- WORK REQUEST:
Find every line below with the word "slots" in it, and copy each one.

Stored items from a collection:
/-- Retire a channel: crossings, counters and port follow from its state (R372). -/
def State.retireChan (s : State) (c : Chn) : State :=
  let s := ((s.clearSync c).closePort c.val).noteGone c true
  let s := (s.cancelAll c).modChan c fun ch => { ch with
    core := { ch.core with started := false, wait := .none }
    gate := { ch.gate with st := .retired, phase := .none, ready := false }
    links := []
    sums := []
    dues := []
    lends := []
    drainOut := [] }
  let s : State := { s with
    job := { s.job with retired := true }
    img := { s.img with retiredSet := setBit s.img.retiredSet c.val true } }
  s.raise (evChan c 1)

/-- One entry of a restore map. -/
def State.restoreEntry (s : State) (slots : Chn → Option Slot) (e : W128) : State :=
  let src := fldN e 32 32
  let dst := fldN e 64 32
  let count := fldN e 96 32
  let d := chnOf (fldN e 16 8)
  match slots (chnOf (fldN e 8 8)) with
  | none => s
  | some v =>
    match fldN e 0 8 with
    | 1 => s.modChan d fun ch => { ch with cells := (List.range count).foldl (fun m i =>
        let own := Smap.get Cell.reset m (dst + i)
        let c := Smap.get Cell.reset v.cells (src + i)
        Smap.upsert m (dst + i) { c with page0 := own.page0, page1 := own.page1 }) ch.cells }
    | 2 => s.modChan d fun ch => { ch with cells := (List.range count).foldl (fun m i =>
        let own := Smap.get Cell.reset m ((dst + i) / 1024)
        let line := Smap.get Coded.zero (Smap.get Cell.reset v.cells ((src + i) / 1024)).pad ((src + i) % 1024)
        Smap.upsert m ((dst + i) / 1024) { own with
          pad := Smap.put Coded.zero own.pad ((dst + i) % 1024) line }) ch.cells }
    | 3 =>
      let counts := (List.range count).foldl (fun m i =>
        Smap.put 0 m (dst + i) (Smap.get 0 v.counts (src + i))) s.sync.counts
      { s with sync := { s.sync with counts := counts } }
    | 4 =>
      let len := s.lenOf d
      (List.range count).foldl (fun s i => s.modSq d (dst + i) fun q =>
        StreamQ.settle { q with cur := none, pend := v.sq.getD (src + i) [] } len) s
    | _ => s

/-- A surviving channel continues at the variant's block for the save block: its program starts, as
if GATE had named that block (log). -/
def State.resumeVariant (s : State) (slots : Chn → Option Slot) (c : Chn) : State :=
  let part := s.part
  let v := slots c
  let old := match v with
    | some v => (match v.waiting with
      | .gate i _ => i
      | _ => 0)
    | none => 0
  let idx := (Smap.find? part.resume old).getD 0
  let s := s.modChan c fun ch => { ch with
    core := { ch.core with started := true, wait := .gate idx 0 }
    gate := { ch.gate with next := part.blocks[idx]?, nextIdx := idx, seq := (v.map Slot.seq).getD 0 }
    ledger := Vector.ofFn fun i => (Smap.get [] (part.ledgerStart.get c) idx).getD i.val 0
    chain := match v with
      | some v => ch.chain.restored v s.job.seals
      | none => ch.chain
    regs2 := match v with
      | some v => { ch.regs2 with tallyChk := v.tallyChk, tallyUnchk := v.tallyUnchk, digRecs := v.digRecs }
      | none => ch.regs2 }
  s.enterOpening c

/-- The opcode that asks for a task. -/
def taskOpcode : SlackTask → Nat
  | .firmware => 0x0051
  | .retrain _ => 0x0053
  | .calibrate _ => 0x0052
  | .substitute _ _ => 0x0043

- WRITTEN SOLUTION:
def State.restoreEntry (s : State) (slots : Chn → Option Slot) (e : W128) : State :=
  match slots (chnOf (fldN e 8 8)) with
def State.resumeVariant (s : State) (slots : Chn → Option Slot) (c : Chn) : State :=
  let v := slots c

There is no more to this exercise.